**DIRECTIONS FOR THIS TASK**
Word-for-word transcription is needed for all of the entries.

**RECORDS**
::::::::

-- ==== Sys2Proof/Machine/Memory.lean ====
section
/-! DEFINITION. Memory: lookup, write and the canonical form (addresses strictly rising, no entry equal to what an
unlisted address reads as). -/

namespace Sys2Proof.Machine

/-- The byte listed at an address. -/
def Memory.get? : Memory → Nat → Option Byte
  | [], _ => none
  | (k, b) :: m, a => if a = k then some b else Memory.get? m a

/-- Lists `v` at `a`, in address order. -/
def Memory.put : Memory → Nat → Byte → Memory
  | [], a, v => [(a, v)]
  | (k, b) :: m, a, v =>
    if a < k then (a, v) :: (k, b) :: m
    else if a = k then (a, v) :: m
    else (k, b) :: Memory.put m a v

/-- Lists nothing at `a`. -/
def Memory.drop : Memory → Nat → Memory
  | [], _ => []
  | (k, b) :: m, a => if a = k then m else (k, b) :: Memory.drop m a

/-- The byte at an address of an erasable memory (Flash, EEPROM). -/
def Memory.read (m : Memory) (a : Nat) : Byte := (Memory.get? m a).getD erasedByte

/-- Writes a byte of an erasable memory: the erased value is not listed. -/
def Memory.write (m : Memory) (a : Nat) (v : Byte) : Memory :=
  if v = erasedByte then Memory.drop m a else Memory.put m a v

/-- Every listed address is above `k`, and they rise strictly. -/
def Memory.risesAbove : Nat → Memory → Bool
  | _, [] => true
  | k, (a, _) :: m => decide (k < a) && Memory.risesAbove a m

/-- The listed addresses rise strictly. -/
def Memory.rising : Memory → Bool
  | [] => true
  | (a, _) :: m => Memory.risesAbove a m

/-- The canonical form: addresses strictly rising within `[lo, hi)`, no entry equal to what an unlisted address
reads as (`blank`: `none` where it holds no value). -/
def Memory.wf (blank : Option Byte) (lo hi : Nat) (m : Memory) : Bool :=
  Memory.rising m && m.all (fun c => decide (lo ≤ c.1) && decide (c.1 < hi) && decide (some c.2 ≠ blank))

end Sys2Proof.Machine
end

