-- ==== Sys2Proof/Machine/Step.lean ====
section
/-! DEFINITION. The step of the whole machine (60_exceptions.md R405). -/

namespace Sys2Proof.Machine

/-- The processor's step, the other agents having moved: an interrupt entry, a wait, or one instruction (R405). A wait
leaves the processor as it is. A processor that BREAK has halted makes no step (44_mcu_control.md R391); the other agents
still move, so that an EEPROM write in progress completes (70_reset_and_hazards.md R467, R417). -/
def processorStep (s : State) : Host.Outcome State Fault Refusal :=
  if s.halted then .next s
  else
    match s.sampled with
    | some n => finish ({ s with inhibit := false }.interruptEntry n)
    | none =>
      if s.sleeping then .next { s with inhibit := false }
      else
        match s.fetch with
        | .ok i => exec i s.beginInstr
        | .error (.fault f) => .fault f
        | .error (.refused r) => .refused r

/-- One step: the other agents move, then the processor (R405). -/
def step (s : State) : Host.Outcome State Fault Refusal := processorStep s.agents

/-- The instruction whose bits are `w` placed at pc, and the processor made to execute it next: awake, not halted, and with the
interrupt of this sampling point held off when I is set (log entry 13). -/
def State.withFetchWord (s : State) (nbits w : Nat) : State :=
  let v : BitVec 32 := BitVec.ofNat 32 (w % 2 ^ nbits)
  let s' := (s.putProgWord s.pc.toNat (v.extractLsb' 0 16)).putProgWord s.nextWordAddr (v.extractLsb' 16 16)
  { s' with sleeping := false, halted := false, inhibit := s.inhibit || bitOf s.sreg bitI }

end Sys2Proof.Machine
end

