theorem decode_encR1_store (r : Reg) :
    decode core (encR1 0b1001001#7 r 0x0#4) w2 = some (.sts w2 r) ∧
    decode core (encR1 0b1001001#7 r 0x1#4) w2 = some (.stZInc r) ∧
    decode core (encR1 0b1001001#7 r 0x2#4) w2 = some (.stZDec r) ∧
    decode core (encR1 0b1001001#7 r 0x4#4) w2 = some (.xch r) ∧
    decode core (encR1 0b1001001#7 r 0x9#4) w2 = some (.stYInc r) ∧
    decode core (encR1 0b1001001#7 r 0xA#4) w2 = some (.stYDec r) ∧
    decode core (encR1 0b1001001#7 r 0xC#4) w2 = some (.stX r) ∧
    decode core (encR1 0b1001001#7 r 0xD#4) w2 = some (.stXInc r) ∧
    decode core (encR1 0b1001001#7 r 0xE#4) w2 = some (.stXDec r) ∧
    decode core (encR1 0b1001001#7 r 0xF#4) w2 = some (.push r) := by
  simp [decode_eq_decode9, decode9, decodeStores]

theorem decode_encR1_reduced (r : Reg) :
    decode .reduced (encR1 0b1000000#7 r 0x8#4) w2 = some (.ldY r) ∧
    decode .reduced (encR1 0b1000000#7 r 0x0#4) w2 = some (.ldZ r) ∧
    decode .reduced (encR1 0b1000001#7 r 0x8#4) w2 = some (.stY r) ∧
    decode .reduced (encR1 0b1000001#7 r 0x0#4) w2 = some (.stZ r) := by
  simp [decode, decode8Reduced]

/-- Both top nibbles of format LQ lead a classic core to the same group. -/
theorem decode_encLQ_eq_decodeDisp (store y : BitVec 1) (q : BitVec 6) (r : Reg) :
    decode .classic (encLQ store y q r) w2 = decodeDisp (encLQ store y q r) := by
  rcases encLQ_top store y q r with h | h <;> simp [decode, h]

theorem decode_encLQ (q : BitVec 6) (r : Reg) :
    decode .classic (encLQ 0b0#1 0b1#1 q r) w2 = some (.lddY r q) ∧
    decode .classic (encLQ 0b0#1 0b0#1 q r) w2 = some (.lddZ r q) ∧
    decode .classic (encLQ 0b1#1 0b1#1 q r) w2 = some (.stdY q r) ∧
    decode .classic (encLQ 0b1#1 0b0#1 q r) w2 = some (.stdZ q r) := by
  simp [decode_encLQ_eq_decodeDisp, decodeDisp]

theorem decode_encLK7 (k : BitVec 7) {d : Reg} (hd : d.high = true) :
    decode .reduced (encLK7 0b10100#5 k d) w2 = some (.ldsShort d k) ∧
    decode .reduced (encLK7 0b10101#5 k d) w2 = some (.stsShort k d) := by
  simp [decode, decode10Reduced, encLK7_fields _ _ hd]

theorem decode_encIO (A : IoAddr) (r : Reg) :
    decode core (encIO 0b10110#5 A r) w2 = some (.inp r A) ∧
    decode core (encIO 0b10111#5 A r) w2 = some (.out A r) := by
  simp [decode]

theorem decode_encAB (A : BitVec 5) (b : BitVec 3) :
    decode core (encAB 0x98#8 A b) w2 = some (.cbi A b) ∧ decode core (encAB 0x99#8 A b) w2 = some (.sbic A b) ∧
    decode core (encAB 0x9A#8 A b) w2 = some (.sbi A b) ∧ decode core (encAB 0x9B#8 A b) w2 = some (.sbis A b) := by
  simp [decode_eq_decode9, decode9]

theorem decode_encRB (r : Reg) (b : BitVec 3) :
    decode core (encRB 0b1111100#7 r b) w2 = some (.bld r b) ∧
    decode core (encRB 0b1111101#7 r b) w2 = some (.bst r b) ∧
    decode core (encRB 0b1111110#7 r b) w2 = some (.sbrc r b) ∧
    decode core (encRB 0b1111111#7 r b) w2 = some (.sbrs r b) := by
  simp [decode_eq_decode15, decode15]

::::::::

**ANSWER SECTION**
-- ==== Sys2Proof/Machine/Memory.lean ====
section
/-! DEFINITION. Memory: lookup, write and the canonical form (addresses strictly rising, no entry equal to what an
unlisted address reads as). -/

namespace Sys2Proof.Machine

/-- The byte listed at an address. -/
def Memory.get? : Memory → Nat → Option Byte
  | [], _ => none
  | (k, b) :: m, a => if a = k then some b else Memory.get? m a

/-- Lists `v` at `a`, in address order. -/
def Memory.put : Memory → Nat → Byte → Memory
  | [], a, v => [(a, v)]
  | (k, b) :: m, a, v =>
    if a < k then (a, v) :: (k, b) :: m
    else if a = k then (a, v) :: m
    else (k, b) :: Memory.put m a v

/-- Lists nothing at `a`. -/
def Memory.drop : Memory → Nat → Memory
  | [], _ => []
  | (k, b) :: m, a => if a = k then m else (k, b) :: Memory.drop m a

/-- The byte at an address of an erasable memory (Flash, EEPROM). -/
def Memory.read (m : Memory) (a : Nat) : Byte := (Memory.get? m a).getD erasedByte

/-- Writes a byte of an erasable memory: the erased value is not listed. -/
def Memory.write (m : Memory) (a : Nat) (v : Byte) : Memory :=
  if v = erasedByte then Memory.drop m a else Memory.put m a v

/-- Every listed address is above `k`, and they rise strictly. -/
def Memory.risesAbove : Nat → Memory → Bool
  | _, [] => true
  | k, (a, _) :: m => decide (k < a) && Memory.risesAbove a m

/-- The listed addresses rise strictly. -/
def Memory.rising : Memory → Bool
  | [] => true
  | (a, _) :: m => Memory.risesAbove a m

/-- The canonical form: addresses strictly rising within `[lo, hi)`, no entry equal to what an unlisted address
reads as (`blank`: `none` where it holds no value). -/
def Memory.wf (blank : Option Byte) (lo hi : Nat) (m : Memory) : Bool :=
  Memory.rising m && m.all (fun c => decide (lo ≤ c.1) && decide (c.1 < hi) && decide (some c.2 ≠ blank))

end Sys2Proof.Machine
end

-- ==== Sys2Proof/Machine/Step.lean ====
section
/-! DEFINITION. The step of the whole machine (60_exceptions.md R405). -/

namespace Sys2Proof.Machine

/-- The processor's step, the other agents having moved: an interrupt entry, a wait, or one instruction (R405). A wait
leaves the processor as it is. A processor that BREAK has halted makes no step (44_mcu_control.md R391); the other agents
still move, so that an EEPROM write in progress completes (70_reset_and_hazards.md R467, R417). -/
def processorStep (s : State) : Host.Outcome State Fault Refusal :=
  if s.halted then .next s
  else
    match s.sampled with
    | some n => finish ({ s with inhibit := false }.interruptEntry n)
    | none =>
      if s.sleeping then .next { s with inhibit := false }
      else
        match s.fetch with
        | .ok i => exec i s.beginInstr
        | .error (.fault f) => .fault f
        | .error (.refused r) => .refused r

/-- One step: the other agents move, then the processor (R405). -/
def step (s : State) : Host.Outcome State Fault Refusal := processorStep s.agents

/-- The instruction whose bits are `w` placed at pc, and the processor made to execute it next: awake, not halted, and with the
interrupt of this sampling point held off when I is set (log entry 13). -/
def State.withFetchWord (s : State) (nbits w : Nat) : State :=
  let v : BitVec 32 := BitVec.ofNat 32 (w % 2 ^ nbits)
  let s' := (s.putProgWord s.pc.toNat (v.extractLsb' 0 16)).putProgWord s.nextWordAddr (v.extractLsb' 16 16)
  { s' with sleeping := false, halted := false, inhibit := s.inhibit || bitOf s.sreg bitI }

end Sys2Proof.Machine
end

theorem decode_encR1_store (r : Reg) :
    decode core (encR1 0b1001001#7 r 0x0#4) w2 = some (.sts w2 r) ∧
    decode core (encR1 0b1001001#7 r 0x1#4) w2 = some (.stZInc r) ∧
    decode core (encR1 0b1001001#7 r 0x2#4) w2 = some (.stZDec r) ∧
    decode core (encR1 0b1001001#7 r 0x4#4) w2 = some (.xch r) ∧
    decode core (encR1 0b1001001#7 r 0x9#4) w2 = some (.stYInc r) ∧
    decode core (encR1 0b1001001#7 r 0xA#4) w2 = some (.stYDec r) ∧
    decode core (encR1 0b1001001#7 r 0xC#4) w2 = some (.stX r) ∧
    decode core (encR1 0b1001001#7 r 0xD#4) w2 = some (.stXInc r) ∧
    decode core (encR1 0b1001001#7 r 0xE#4) w2 = some (.stXDec r) ∧
    decode core (encR1 0b1001001#7 r 0xF#4) w2 = some (.push r) := by
  simp [decode_eq_decode9, decode9, decodeStores]

theorem decode_encR1_reduced (r : Reg) :
    decode .reduced (encR1 0b1000000#7 r 0x8#4) w2 = some (.ldY r) ∧
    decode .reduced (encR1 0b1000000#7 r 0x0#4) w2 = some (.ldZ r) ∧
    decode .reduced (encR1 0b1000001#7 r 0x8#4) w2 = some (.stY r) ∧
    decode .reduced (encR1 0b1000001#7 r 0x0#4) w2 = some (.stZ r) := by
  simp [decode, decode8Reduced]

/-- Both top nibbles of format LQ lead a classic core to the same group. -/
theorem decode_encLQ_eq_decodeDisp (store y : BitVec 1) (q : BitVec 6) (r : Reg) :
    decode .classic (encLQ store y q r) w2 = decodeDisp (encLQ store y q r) := by
  rcases encLQ_top store y q r with h | h <;> simp [decode, h]

theorem decode_encLQ (q : BitVec 6) (r : Reg) :
    decode .classic (encLQ 0b0#1 0b1#1 q r) w2 = some (.lddY r q) ∧
    decode .classic (encLQ 0b0#1 0b0#1 q r) w2 = some (.lddZ r q) ∧
    decode .classic (encLQ 0b1#1 0b1#1 q r) w2 = some (.stdY q r) ∧
    decode .classic (encLQ 0b1#1 0b0#1 q r) w2 = some (.stdZ q r) := by
  simp [decode_encLQ_eq_decodeDisp, decodeDisp]

theorem decode_encLK7 (k : BitVec 7) {d : Reg} (hd : d.high = true) :
    decode .reduced (encLK7 0b10100#5 k d) w2 = some (.ldsShort d k) ∧
    decode .reduced (encLK7 0b10101#5 k d) w2 = some (.stsShort k d) := by
  simp [decode, decode10Reduced, encLK7_fields _ _ hd]

theorem decode_encIO (A : IoAddr) (r : Reg) :
    decode core (encIO 0b10110#5 A r) w2 = some (.inp r A) ∧
    decode core (encIO 0b10111#5 A r) w2 = some (.out A r) := by
  simp [decode]

theorem decode_encAB (A : BitVec 5) (b : BitVec 3) :
    decode core (encAB 0x98#8 A b) w2 = some (.cbi A b) ∧ decode core (encAB 0x99#8 A b) w2 = some (.sbic A b) ∧
    decode core (encAB 0x9A#8 A b) w2 = some (.sbi A b) ∧ decode core (encAB 0x9B#8 A b) w2 = some (.sbis A b) := by
  simp [decode_eq_decode9, decode9]

theorem decode_encRB (r : Reg) (b : BitVec 3) :
    decode core (encRB 0b1111100#7 r b) w2 = some (.bld r b) ∧
    decode core (encRB 0b1111101#7 r b) w2 = some (.bst r b) ∧
    decode core (encRB 0b1111110#7 r b) w2 = some (.sbrc r b) ∧
    decode core (encRB 0b1111111#7 r b) w2 = some (.sbrs r b) := by
  simp [decode_eq_decode15, decode15]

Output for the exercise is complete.